I assumed that the services had closed down temporarily till I was informed otherwise. Then the wild goose chase of finding an alternate began with a number of phone calls to friends and acquaintances in the nearby localities. Almost everyone pleaded innocence and revealed that they had switched over to readymade ingredients almost two decades ago! Finally, an old school home maker told me about an old hand in her locale who threw open his inherited mill to the public for two specific hours each day in the mornings and evenings.

I took the grist to the mill in an auto rickshaw and duly got them ground at an exorbitant price. Even as I paid up with a raised eyebrow, the miller passed the buck to the twin monsters — mushrooming mall culture and inflation which have devoured the policy of live and let live.
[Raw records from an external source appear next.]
-- ==== Sys2Proof/Tests/Slice0.lean ====
section
/-! SUPPORT. Tests. Words are written out from 30_encoding.md; expected results are those of the vectors V1 to V78 of
95_test_vectors.md, named in each docstring. The last part shows, for every statement with hypotheses, a concrete case that
meets them. -/

namespace Sys2Proof.Tests

open Sys2Proof Sys2Proof.Machine Sys2Proof.Spec

/-! ## Well-formed configurations: one ill-formed term for each check -/

/-- CFG-A. -/
abbrev cfgA : Config := Config.reference

/-- CFG-B. -/
def cfgB : Config := { Config.reference with
  std := .pal, recipMul := 5033165, numStrips := 2, windowNtsc := ⟨7, 15⟩, windowPal := ⟨7, 15⟩, path := .dma .three }

theorem test_cfgA_is_wellFormed : cfgA.wf = true := by decide
theorem test_cfgB_is_wellFormed : cfgB.wf = true := by decide

theorem test_base_off_256_refused : ({ cfgA with base := 0xA15080 } : Config).wf = false := by decide
theorem test_recipShift_33_refused : ({ cfgA with recipShift := 33 } : Config).rangesOk = false := by decide
theorem test_recipMul_33_bits_refused : ({ cfgA with recipMul := 4294967296 } : Config).rangesOk = false := by decide
theorem test_preload_3_refused : ({ cfgA with preload := 3 } : Config).rangesOk = false := by decide
theorem test_no_strips_refused : ({ cfgA with numStrips := 0 } : Config).rangesOk = false := by decide
theorem test_256_strips_refused : ({ cfgA with numStrips := 256 } : Config).rangesOk = false := by decide
theorem test_stripHeight_0_refused : ({ cfgA with stripHeight := 0 } : Config).rangesOk = false := by decide
theorem test_stripHeight_256_refused : ({ cfgA with stripHeight := 256 } : Config).rangesOk = false := by decide
theorem test_refresh_257_refused : ({ cfgA with refreshNtsc := 257 } : Config).rangesOk = false := by decide
theorem test_short_cram_table_refused :
    ({ cfgA with cramCommand := .listed [0] [0] } : Config).cramCommandTotal = false := by decide
theorem test_w1_zero_rate_refused : ({ cfgA with targetRate := 0 } : Config).w1 = false := by decide
theorem test_w1_rate_above_refresh_refused : ({ cfgA with targetRate := 61 } : Config).w1 = false := by decide
theorem test_w2_no_frames_refused : ({ cfgA with numFrames := 0 } : Config).w2 = false := by decide
theorem test_w2_65536_frames_refused : ({ cfgA with numFrames := 65536 } : Config).w2 = false := by decide
theorem test_w3_wrong_reciprocal_refused : ({ cfgA with recipMul := 4194303 } : Config).w3 = false := by decide
theorem test_w4_preload_above_strips_refused :
    ({ cfgA with preload := 2, numStrips := 1 } : Config).w4 = false := by decide
theorem test_w5_empty_window_refused : ({ cfgA with windowNtsc := ⟨31, 31⟩ } : Config).w5 = false := by decide
theorem test_w5_holds_for_both_standards : ({ cfgA with windowPal := ⟨7, 23⟩ } : Config).wf = false := by decide
theorem test_w6_odd_stride_refused : ({ cfgA with stripStride := 17 } : Config).w6 = false := by decide
theorem test_w6_stride_14_refused : ({ cfgA with stripStride := 14 } : Config).w6 = false := by decide
theorem test_w6_long_buffer_refused : ({ cfgA with stripStride := 32770 } : Config).w6 = false := by decide
theorem test_w7_odd_pair_refused : ({ cfgA with pairAddr0 := 1 } : Config).w7 = false := by decide
theorem test_w7_pair_114_refused : ({ cfgA with pairAddr1 := 114 } : Config).w7 = false := by decide
theorem test_w7_near_pairs_refused : ({ cfgA with pairAddr1 := 14 } : Config).wf = false := by decide

/-! ## Well-formed instructions -/

theorem test_illegal_command_word_refused : (Instr.illegal 0x03000002#32).wf cfgA = false := by decide
theorem test_illegal_slot_3_accepted : (Instr.illegal 0x03000003#32).wf cfgA = true := by decide
theorem test_dispOff_as_length_word_refused :
    Instr.outDispOff.wf { cfgA with dispOff := 0x9334#16 } = false := by decide
theorem test_dispOn_like_dispOff_refused : Instr.outDispOn.wf { cfgA with dispOn := 0x8134#16 } = false := by decide
theorem test_cramcmd_reads_as_trigger : (Instr.outCramcmd 0#7 false).wf cfgA = false := by decide

/-! ## Decoding: words written out from R83, R84 and R86 -/

theorem test_decode_intctl : decodeCommand 0b00000001_00000000_00000000_00000110#32 = .intctl false true true := by decide
theorem test_decode_seed : decodeCommand 0b00000010_00000000_00000000_00000000#32 = .seed := by decide
theorem test_decode_enq : decodeCommand 0b00000011_00000000_00000000_00000001#32 = .enq .tilemap := by decide
theorem test_decode_flush : decodeCommand 0b00000100_00000000_00000000_00000000#32 = .flush := by decide
theorem test_decode_swapreq : decodeCommand 0b00000101_00000000_00000000_00000000#32 = .swapreq := by decide
theorem test_decode_start : decodeCommand 0b00000110_00000000_00000000_00000010#32 = .start .delta := by decide
theorem test_decode_pace : decodeCommand 0b00000111_00000000_00000000_00000000#32 = .pace := by decide
theorem test_decode_adv : decodeCommand 0b00001000_00000000_00000000_00000000#32 = .adv := by decide
/-- V18, V26, V29a, V56, V70, V78 and the slot 3 of section 3.1. -/
theorem test_decode_illegal :
    [0x04000001#32, 0x02000001#32, 0x01000008#32, 0x07000001#32, 0x05000100#32, 0x00000000#32, 0x09000000#32,
      0x03000003#32, 0x03000004#32].all (fun w => decodeCommand w == .illegal w) = true := by decide
theorem test_decode_pulses : decode cfgA .vint = some .vint ∧ decode cfgA .hint = some .hint := by decide
theorem test_decode_lenl : decode cfgA (.port (.ctrl16 0b10010011_00100000#16)) = some (.outLenl 0x20#8) := by decide
theorem test_decode_lenh : decode cfgA (.port (.ctrl16 0b10010100_00000001#16)) = some (.outLenh 0x01#8) := by decide
theorem test_decode_addrl : decode cfgA (.port (.ctrl16 0b10010101_00011010#16)) = some (.outAddrl 0x1A#8) := by decide
theorem test_decode_addrm : decode cfgA (.port (.ctrl16 0b10010110_10001001#16)) = some (.outAddrm 0x89#8) := by decide
theorem test_decode_addrh : decode cfgA (.port (.ctrl16 0b10010111_01111111#16)) = some (.outAddrh 0x7F#7) := by decide
/-- Bit 7 of ADDRH is always 0 (R84). -/
theorem test_decode_addrh_bit7 : decode cfgA (.port (.ctrl16 0b10010111_10000000#16)) = none := by decide
theorem test_decode_dispOff : decode cfgA (.port (.ctrl16 0b10000001_00110100#16)) = some .outDispOff := by decide
theorem test_decode_dispOn : decode cfgA (.port (.ctrl16 0b10000001_01110100#16)) = some .outDispOn := by decide
theorem test_decode_trigger : decode cfgA (.port (.ctrl32 0x40000080#32)) = some (.outTrigger 0x40000080#32) := by decide
theorem test_decode_color2 :
    decode cfgA (.port (.data32 0x01000101#32)) = some (.outColor2 0x0100#16 0x0101#16) := by decide
/-- V41 and V31: the words of the color-memory commands. -/
theorem test_cramcmd_words :
    encode cfgA (.outCramcmd 6#7 true) = .port (.ctrl32 0xC0060080#32)
      ∧ encode cfgA (.outCramcmd 64#7 false) = .port (.ctrl32 0xC0400000#32) := by decide

/-! ## One step -/

/-- The first strips of MEM0 of 95_test_vectors.md: colors 0x0100 + i in buffer A, 0x0200 + i in buffer B. -/
def mem0 : Memory :=
  ((List.range 32).map fun k => (0xFF8000 + k, if k % 2 = 0 then 1#8 else BitVec.ofNat 8 (k / 2)))
    ++ (List.range 16).map fun k => (0xFF8100 + k, if k % 2 = 0 then 2#8 else BitVec.ofNat 8 (k / 2))

/-- S0 with the argument registers set. -/
def args (a0 a1 a2 : Word) : State := { State.reset with arg0 := a0, arg1 := a1, arg2 := a2 }

/-- After SEED V19, START 3 and INTCTL 1,1,1, with MEM0. -/
def playing : State := { State.reset with
  mem := mem0, gie := true, vie := true, hie := true, seeded := true, started := true
  bufA := 0xFF8000, bufB := 0xFF8100, hptr := 0xFF8000, lut := builtLut cfgA }

/-- One field of the next state of an instruction. -/
def after {α : Type} (i : Instr) (s : State) (f : State → α) : Option α :=
  match exec i s with
  | .next t => some (f t)
  | _ => none

/-- One field of the next state of a step with one input. -/
def stepped {α : Type} (i : Input) (s : State) (f : State → α) : Option α :=
  match step { s with inputs := [i] } with
  | .next t => some (f t)
  | _ => none

/-- V29b. -/
theorem test_intctl_enables :
    after (.intctl true true true) { playing with gie := false, vie := false, hie := false }
      (fun t => (statusWord t).extractLsb' 0 3) = some 7#3 := by decide
/-- V27. -/
theorem test_intctl_unseeded :
    after (.intctl true true true) State.reset (fun t => (errorWord t, t.gie)) = some (0x00000510#32, false) := by decide
/-- V19. -/
theorem test_seed_installs :
    after .seed (args 0xFF8000 0xFF8100 0) (fun t => (t.bufA, t.bufB, t.hptr, t.seeded))
      = some (0xFF8000#32, 0xFF8100#32, 0xFF8000#32, true) := by decide
/-- V20 to V24. -/
theorem test_seed_bad_buffers :
    [(0xFF8000, 0xFF8000), (0xFF8000, 0xFF8020), (0xFF8001, 0xFF8100), (0x01FFE0, 0xFF8100), (0xFFFFE0, 0xFF8100)].all
      (fun p => after .seed (args p.1 p.2 0) (fun t => (t.errmask, t.seeded)) == some (4#8, false)) = true := by decide
/-- V2. -/
theorem test_enq_words :
    after (.enq .tilemap) (args 0xFF1234 0x60000082 0x0120) (fun t => t.slot1)
      = some ⟨true, ⟨0x9320, 0x9401, 0x951A, 0x9689, 0x977F, 0x60000082⟩⟩ := by decide
/-- V7 to V11a. -/
theorem test_enq_outside_domain :
    [(0x01FFFE, 2), (0xFF0001, 1), (0xFF0000, 0), (0xFF0000, 0x10000), (0x1000000, 1), (0xFFFFFE, 2)].all
      (fun p => after (.enq .tileset) (args p.1 0 p.2) (fun t => (t.errmask, t.slot0.ready)) == some (2#8, false)) = true := by
  decide

/-- V1 in slot 0 and V2 in slot 1. -/
def queued : State := { State.reset with
  slot0 := ⟨true, ⟨0x9300, 0x9408, 0x9500, 0x9680, 0x977F, 0x40000080⟩⟩
  slot1 := ⟨true, ⟨0x9320, 0x9401, 0x951A, 0x9689, 0x977F, 0x60000082⟩⟩ }

/-- V13. -/
theorem test_flush_events :
    after .flush { queued with slot1 := DmaSlot.empty } (fun t => (t.trace, t.dbgBudget, t.slot0.ready))
      = some ([.ctrl16 0x8134, .ctrl16 0x9300, .ctrl16 0x9408, .ctrl16 0x9500, .ctrl16 0x9680, .ctrl16 0x977F,
        .ctrl32 0x40000080, .ctrl16 0x8174], 0, false) := by decide
/-- V16. -/
theorem test_flush_over_budget :
    after .flush queued (fun t => (t.trace.length, t.dbgBudget)) = some (14, 1) := by decide
/-- V68. -/
theorem test_swapreq_pends :
    after .swapreq playing (fun t => ((statusWord t).getLsbD 5, t.rsel)) = some (true, false) := by decide
/-- X2: the table START 3 builds. -/
theorem test_start_table :
    after (.start .table) State.reset (fun t => t.lut.map BitVec.toNat)
      = some [0, 0, 0, 0, 1, 1, 1, 1, 2, 2, 2, 2, 3, 3, 3, 3] := by decide
/-- V53. -/
theorem test_start_live :
    after (.start .table) playing (fun t => (t.errmask, t.tick, t.strat)) = some (8#8, 0#32, .table) := by decide
/-- V50, from the state V49 leaves. -/
theorem test_pace_delta :
    after .pace { playing with strat := .delta, arg0 := 13, pt := 5, pidx := 1, pa := 15 }
      (fun t => (t.res, t.pt, t.pidx, t.pa)) = some (3#32, 13#32, 3#16, 15#8) := by decide
/-- V55 at t = 13 and V51. -/
theorem test_pace_reciprocal_and_range :
    after .pace { playing with cfg := cfgB, strat := .reciprocal, arg0 := 13 } (fun t => t.res) = some 3#32
      ∧ after .pace { playing with arg0 := 16, res := 7 } (fun t => (t.res, t.errmask)) = some (7#32, 32#8) := by decide
/-- V59. -/
theorem test_adv_shortens_even_jump :
    after .adv { playing with lidx := 1, parity := true, arg0 := 3 } (fun t => (t.lidx, t.parity, t.res))
      = some (2#16, false, 2#32) := by decide
/-- V62 and V66. -/
theorem test_adv_ends_the_video :
    after .adv { playing with lidx := 3, parity := true, arg0 := 3 } (fun t => (t.lidx, t.done, t.res))
        = some (3#16, true, 4#32)
      ∧ after .adv { playing with arg0 := 0xFFFFFFFF } (fun t => (t.done, t.res)) = some (true, 0xFFFFFFFF#32) := by decide
/-- R90, R207: the first code stays in FIRSTERR. -/
theorem test_illegal_keeps_first_error :
    after (.illegal 0x09000000#32) { State.reset with errmask := 16, firsterr := 5 } errorWord = some 0x00000511#32 := by
  decide
/-- V38. -/
theorem test_vint_swaps :
    after .vint { playing with swapPending := true } (fun t => (t.trace, t.rsel, t.hptr, t.hstrip, t.toggle))
      = some ([.ctrl32 0xC0000000, .data32 0x02000201, .data32 0x02020203, .data32 0x02040205, .data32 0x02060207],
        true, 0xFF8110#32, 1#8, true) := by decide
/-- V39. -/
theorem test_vint_masked :
    after .vint { playing with gie := false } (fun t => (t.tick, t.dbgVlost, t.trace)) = some (1#32, 1#16, []) := by decide
/-- V31. -/
theorem test_hint_writes_a_strip :
    after .hint { playing with hstrip := 1, hptr := 0xFF8010, toggle := true }
      (fun t => (t.trace, t.hline, t.hptr, t.toggle, t.hstate))
      = some ([.ctrl16 0x8134, .ctrl32 0xC0400000, .data32 0x01080109, .data32 0x010A010B, .data32 0x010C010D,
        .data32 0x010E010F, .ctrl16 0x8174], 8#16, 0xFF8020#32, false, .armed) := by decide
/-- V42. -/
theorem test_hint_dma_bursts :
    after .hint { playing with cfg := cfgB, hstrip := 1, hptr := 0xFF8010, toggle := true } (fun t => t.trace)
      = some [.ctrl16 0x8134,
        .ctrl16 0x9303, .ctrl16 0x9400, .ctrl16 0x9508, .ctrl16 0x96C0, .ctrl16 0x977F, .ctrl32 0xC0400080,
        .ctrl16 0x9303, .ctrl16 0x9400, .ctrl16 0x950B, .ctrl16 0x96C0, .ctrl16 0x977F, .ctrl32 0xC0460080,
        .ctrl16 0x9302, .ctrl16 0x9400, .ctrl16 0x950E, .ctrl16 0x96C0, .ctrl16 0x977F, .ctrl32 0xC04C0080,
        .ctrl16 0x8174] := by decide
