-- ==== Sys2Proof/Machine/Ops.lean ====
section
/-! DEFINITION. The named operations every meaning is written over: conversions (00_scope.md R9), the Register File
(10_state.md R24, R25, R29), the data memory (20_memory.md R52, R53), the pixel-store port (46_pixel.md R171), and
`raise`, the machine's trap entry (60_exceptions.md R190). There is no return from an error (60_exceptions.md R192). -/

namespace Sys2Proof.Machine

/-! ### Codes (10_state.md R31, 60_exceptions.md R185) -/

def Cycle.code : Cycle → Nat
  | .startup => 0
  | .fetch => 1
  | .decode => 2
  | .execute => 3
  | .autoStep => 4
  | .halt => 5

/-- The code `ERR` holds; no error is 0. -/
def errCode : Option ErrorKind → Nat
  | none => 0
  | some .fetch => 1
  | some .decode => 2
  | some .execute => 3
  | some .memoryRead => 4
  | some .memoryWrite => 5
  | some .registerRead => 6
  | some .registerWrite => 7
  | some .display => 8

/-! ### Conversions -/

/-- `trunc_N(n)`, a natural number brought to width `N` (00_scope.md R9). -/
def trunc (w : Width) (n : Nat) : Word := BitVec.ofNat 128 (n % 2 ^ w.bits)

/-- A flag as the number 0 or 1 (00_scope.md R8). -/
def flagWord (b : Bool) : Word := if b then 1 else 0

/-! ### Halt and error -/

/-- `raise Kind` (60_exceptions.md R190): `ERR <- Kind`, `CYC <- Halt`, nothing else. -/
def raise (k : ErrorKind) (s : State) : State := { s with err := some k, cyc := .halt }

/-- `CYC <- Halt`. -/
def halt (s : State) : State := { s with cyc := .halt }

/-! ### The Register File -/

/-- The cell of a register (10_state.md R21). -/
def State.cell (s : State) : Reg → Word
  | .pc => s.pc
  | .mar => s.mar
  | .mdr => s.mdr
  | .fz => flagWord s.fz
  | .fn => flagWord s.fn
  | .fc => flagWord s.fc
  | .fo => flagWord s.fo
  | .gpr i => s.gpr[i]

/-- Replace the cell of a register; a flag keeps the low bit (00_scope.md R9). -/
def State.setCell (s : State) (r : Reg) (v : Word) : State :=
  match r with
  | .pc => { s with pc := v }
  | .mar => { s with mar := v }
  | .mdr => { s with mdr := v }
  | .fz => { s with fz := v.getLsbD 0 }
  | .fn => { s with fn := v.getLsbD 0 }
  | .fc => { s with fc := v.getLsbD 0 }
  | .fo => { s with fo := v.getLsbD 0 }
  | .gpr i => { s with gpr := s.gpr.set i v }

/-- `x[r]`: the low `N` bits of the cell, tagged with width `N` (10_state.md R24). -/
def State.readReg (s : State) (r : RegRef) : Value :=
  { width := r.width, bits := trunc r.width (s.cell r.reg).toNat }

/-- The cell with its low `N` bits replaced and the rest kept (10_state.md R25). -/
def mergeLow (w : Width) (old v : Word) : Word :=
  BitVec.ofNat 128 (old.toNat / 2 ^ w.bits * 2 ^ w.bits + v.toNat % 2 ^ w.bits)

/-- `x[r] <- v` (10_state.md R25). -/
def State.writeReg (s : State) (r : RegRef) (v : Word) : State :=
  s.setCell r.reg (mergeLow r.width (s.cell r.reg) v)

/-- `pc <- t` writes `trunc_W(t)` (10_state.md R26). -/
def State.setPc (s : State) (t : Nat) : State := { s with pc := trunc s.cfg.w t }

/-- `lookup(name)`: fails on any name while the Register File is not populated (10_state.md R29, R42). -/
def State.lookup (s : State) (name : List Char) : Option RegRef :=
  if s.cyc = .startup then none else lookupName s.cfg name

/-! ### The data memory -/

/-- What an unlisted address reads as (20_memory.md R54). -/
def Memory.unlisted : Word := 0

/-- The cell at an address. -/
def Memory.read (m : Memory) (a : Nat) : Word :=
  match m with
  | [] => Memory.unlisted
  | (b, v) :: rest => if a = b then v else Memory.read rest a

/-- Replace the cell at an address, keeping the canonical form. -/
def Memory.write (m : Memory) (a : Nat) (v : Word) : Memory :=
  match m with
  | [] => if v = Memory.unlisted then [] else [(a, v)]
  | (b, u) :: rest =>
    if a < b then if v = Memory.unlisted then (b, u) :: rest else (a, v) :: (b, u) :: rest
    else if a = b then if v = Memory.unlisted then rest else (a, v) :: rest
    else (b, u) :: Memory.write rest a v

/-- Every listed address is at or above a bound, addresses rise strictly, and no listed cell is the unlisted value. -/
def Memory.wfFrom (lo : Nat) (m : Memory) : Bool :=
  match m with
  | [] => true
  | (b, v) :: rest => decide (lo ≤ b) && decide (v ≠ Memory.unlisted) && Memory.wfFrom (b + 1) rest

/-- The canonical form. -/
def Memory.wf (m : Memory) : Bool := Memory.wfFrom 0 m

/-- `MemRead(a, 1)`; `none` is `raise MemoryRead` (20_memory.md R52). -/
def State.memRead (s : State) (a : Nat) : Option Word :=
  if s.cfg.memcap ≤ a then none else some (s.mem.read a)

/-- `MemWrite(a, 1, v)`; `none` is `raise MemoryWrite`, and nothing changes (20_memory.md R53). -/
def State.memWrite (s : State) (a : Nat) (v : Word) : Option State :=
  if s.cfg.memcap ≤ a then none else some { s with mem := s.mem.write a v }

/-! ### The pixel-store port -/

/-- `SetPixel(x, y, [r, g, b, a])`; `none` is `raise Display`, and nothing is stored (46_pixel.md R171). -/
def State.setPixel (s : State) (p : SetPixel) : Option State :=
  if s.cfg.dw ≤ p.x.toNat ∨ s.cfg.dh ≤ p.y.toNat then none else some { s with pixels := s.pixels ++ [p] }

/-! ### The label table -/

/-- `LTAB(name)` of the loaded program (30_encoding.md R74, 10_state.md R35). -/
def State.label (s : State) (name : List Char) : Option Nat := labelTable s.cfg.cmt s.prog name

end Sys2Proof.Machine
end

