-- ==== Sys2Proof/Machine/Shift.lean ====
section
/-! DEFINITION. The shift instructions: SHL, SHR (44_shift.md). -/

namespace Sys2Proof.Machine

/-- SHL (44_shift.md R161); a memory operand is not allowed as the amount (R160). -/
def execShl (s1 s2 s3 : Slot) (s : State) : Host.Outcome State Fault Refusal :=
  alu2 (fun w a b => some (shlOp w a b)) sourceRI s1 s2 s3 s

/-- SHR (44_shift.md R162); a memory operand is not allowed as the amount (R160). -/
def execShr (s1 s2 s3 : Slot) (s : State) : Host.Outcome State Fault Refusal :=
  alu2 (fun w a b => some (shrOp w a b)) sourceRI s1 s2 s3 s

end Sys2Proof.Machine
end

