-- ==== Sys2Proof/Machine/Dispatch.lean ====
section
/-! DEFINITION. Execute's dispatch on the opcode (40_pipeline.md R109). -/

namespace Sys2Proof.Machine

def exec (i : Instr) (s : State) : Host.Outcome State Fault Refusal :=
  match i with
  | .unrecognised _ _ _ => Sys2Proof.Machine.execUnrecognised s
  | .mov s1 s2 _ => Sys2Proof.Machine.execMov s1 s2 s
  | .add s1 s2 s3 => Sys2Proof.Machine.execAdd s1 s2 s3 s
  | .sub s1 s2 s3 => Sys2Proof.Machine.execSub s1 s2 s3 s
  | .mul s1 s2 s3 => Sys2Proof.Machine.execMul s1 s2 s3 s
  | .div s1 s2 s3 => Sys2Proof.Machine.execDiv s1 s2 s3 s
  | .and s1 s2 s3 => Sys2Proof.Machine.execAnd s1 s2 s3 s
  | .or s1 s2 s3 => Sys2Proof.Machine.execOr s1 s2 s3 s
  | .xor s1 s2 s3 => Sys2Proof.Machine.execXor s1 s2 s3 s
  | .not s1 s2 _ => Sys2Proof.Machine.execNot s1 s2 s
  | .shl s1 s2 s3 => Sys2Proof.Machine.execShl s1 s2 s3 s
  | .shr s1 s2 s3 => Sys2Proof.Machine.execShr s1 s2 s3 s
  | .st s1 s2 _ => Sys2Proof.Machine.execSt s1 s2 s
  | .ld s1 s2 _ => Sys2Proof.Machine.execLd s1 s2 s
  | .wdm s1 s2 s3 => Sys2Proof.Machine.execWdm s1 s2 s3 s
  | .jmp s1 _ _ => Sys2Proof.Machine.execJmp s1 s
  | .jiz s1 _ _ => Sys2Proof.Machine.execJiz s1 s
  | .jin s1 _ _ => Sys2Proof.Machine.execJin s1 s
  | .halt _ _ _ => Sys2Proof.Machine.execHalt s

end Sys2Proof.Machine
end

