-- ==== Sys2Proof/Certificates/Slice0/Obligations.lean ====
section
/-! DEFINITION. The statements for the provers. Each docstring names the rules of spec/ it formalises. Arithmetic is stated
in Lean's own fixed-width arithmetic (`BitVec`), not in the operations of Machine/Flags.lean. -/

open Sys2Proof Sys2Proof.Machine

/-! ### Encoding and the text -/

/-- Lines written out from the listings of 95_test_vectors.md (P1, P2, P3, P4, S5) and from 30_encoding.md R76 to R82
decode to the instructions they stand for. -/
def Obligations.WrittenLinesDecode : Prop :=
  parseLine [';'] "MOV 0x10 gb".toList = some ⟨.mov, .memAddr 16, .register ['g', 'b'], .none⟩ ∧
  parseLine [';'] "MUL gb gb gc   ; gc = i*i".toList =
    some ⟨.mul, .register ['g', 'b'], .register ['g', 'b'], .register ['g', 'c']⟩ ∧
  parseLine [';'] "WDM 4660 22136 772".toList = some ⟨.wdm, .immediate 4660, .immediate 22136, .immediate 772⟩ ∧
  parseLine [';'] "  jIz\t.done ".toList = some ⟨.jiz, .symbol ['d', 'o', 'n', 'e'], .none, .none⟩ ∧
  parseLine [';'] "SHR ga, 8".toList = some ⟨.shr, .malformed, .immediate 8, .none⟩ ∧
  parseLine [';'] "NOP".toList = some ⟨.unrecognised, .none, .none, .none⟩

/-- Decoding the line that writes a well-formed instruction gives that instruction's opcode and operands, for every legal
configuration, and the line is one Fetch captures (30_encoding.md R72, R76 to R82; 10_state.md R29). -/
def Obligations.EncodedLineDecodesBack : Prop :=
  ∀ (c : Config) (i : Instr), c.legal = true → i.wellFormed c = true →
    lineClass c.cmt (encode c i) = .capturable ∧ parseLine c.cmt (encode c i) = some (i.source c)

/-- The Decode stage on the line that writes a well-formed instruction, in a state where its operands have the values the
instruction carries, latches exactly that instruction (40_pipeline.md R105, R106). -/
def Obligations.DecodeStageLatchesEncodedInstruction : Prop :=
  ∀ (s : State) (i : Instr), s.cfg.legal = true → s.cyc = .decode → i.wellFormed s.cfg = true → Instr.current s i →
    s.cap = encode s.cfg i → decodeStage s = { s with ir := i, cyc := .execute }

/-- The opcode keyword is matched without regard to case, and a keyword that is none of the 18 gives the sentinel
(30_encoding.md R78, R80). -/
def Obligations.KeywordsMatchInAnyCase : Prop :=
  (∀ kw : List Char, opcodeOf (kw.map toLower) = opcodeOf kw ∧ opcodeOf (kw.map toUpper) = opcodeOf kw) ∧
  (∀ o ∈ namedOpcodes, opcodeOf o.keyword = o) ∧
  (∀ kw : List Char, (∀ o ∈ namedOpcodes, kw.map toUpper ≠ o.keyword) → opcodeOf kw = .unrecognised)

/-- The classifier's rule order on the tokens of each form, for every legal comment marker (30_encoding.md R81, R82): a
`0x` token is a memory operand, a decimal token an immediate, a token of letters a register name in lower case, a `.`
token of letters a symbol; a numeral of `2^128` or more is malformed. -/
def Obligations.ClassifierSeparatesTokenForms : Prop :=
  ∀ (cmt ds : List Char), legalMarker cmt = true → ds ≠ [] →
    (ds.all isHexDigit = true → classify cmt ('0' :: 'x' :: ds) =
      if numeral 16 hexDigitValue ds < 2 ^ 128 then .memAddr (numeral 16 hexDigitValue ds) else .malformed) ∧
    (ds.all isDigit = true → classify cmt ds =
      if numeral 10 digitValue ds < 2 ^ 128 then .immediate (numeral 10 digitValue ds) else .malformed) ∧
    (ds.all isLetter = true → classify cmt ds = .register (ds.map toLower)) ∧
    (ds.all isLetter = true → classify cmt ('.' :: ds) = .symbol ds)

/-- Names in any case: a name selects what its lower-case spelling selects; and a name is found exactly when its lower-case
spelling is the name of a register of the machine through a view it has, or that of a general-purpose register followed by
the section letter of `W` itself, which selects the whole register (`gaw` at `W = 16`). Every other name is not found
(10_state.md R22, R23, R29; the names and views are decisions D4 and D5, log 15). -/
def Obligations.RegisterNamesAreExactlyTheRegisters : Prop :=
  ∀ c : Config, c.legal = true →
    (∀ n : List Char, lookupName c (n.map toLower) = lookupName c n) ∧
    (∀ (n : List Char) (r : RegRef), lookupName c n = some r ↔
      r.ok c = true ∧ (n.map toLower = regName c r ∨
        ∃ i : Fin 26, r = ⟨.gpr i, c.w⟩ ∧ n.map toLower = regName c r ++ sectionLetter c.w)) ∧
    (∀ r : RegRef, r.ok c = true → lookupName c (regName c r) = some r ∧
      lookupName c ((regName c r).map toUpper) = some r)

/-- The label table: `LTAB(name) = n` exactly when line `n - 1` declares the name and no later line does; absent exactly
when no line declares it (30_encoding.md R74; that the last declaration wins is R75, decision D11). -/
def Obligations.LabelTableGivesLastDeclaringLine : Prop :=
  ∀ (cmt name : List Char) (prog : List Line),
    (∀ n, labelTable cmt prog name = some n ↔
      ∃ i l, n = i + 1 ∧ prog[i]? = some l ∧ lineClass cmt l = .label name ∧
        ∀ j l', i < j → prog[j]? = some l' → lineClass cmt l' ≠ .label name) ∧
    (labelTable cmt prog name = none ↔ ∀ l ∈ prog, lineClass cmt l ≠ .label name)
Task accomplished, I mulled over the elaborate exhausting exercise and wondered if it was time for me to join the tribe which shopped for processed ingredients off the shelves and compromise on quality. The incident set me thinking. I recollected instances from history and literature which celebrated the coming of simple machines like flour mills, threshers, husking equipments, pulleys, sewing machines et al. They relieved people from putting their nose to the grinding stone literally and figuratively. Life became easier and pleasurable with subsequent innovations. Electronic communication and supersonic transport has made globalisation a reality.

We have learned to overcome the difficulties in the daily grind of life, but in bargain we have earned several axes to grind. War, terrorism, materialism and discrimination of every sort have steadily crushed the healthy human spirit and have pulverised our values. We have lost touch with Mother Nature and even ourselves. An agonised Wordsworth summed up the deteriorating situation when he said, “The world is too much with us; late and soon,getting and spending, we lay waste our powers; Little we see in Nature that is ours; We have given our hearts away, a sordid boon!” It is time to ponder over, “How much is too much?” and draw a line before we bring quality life to a grinding halt on our planet!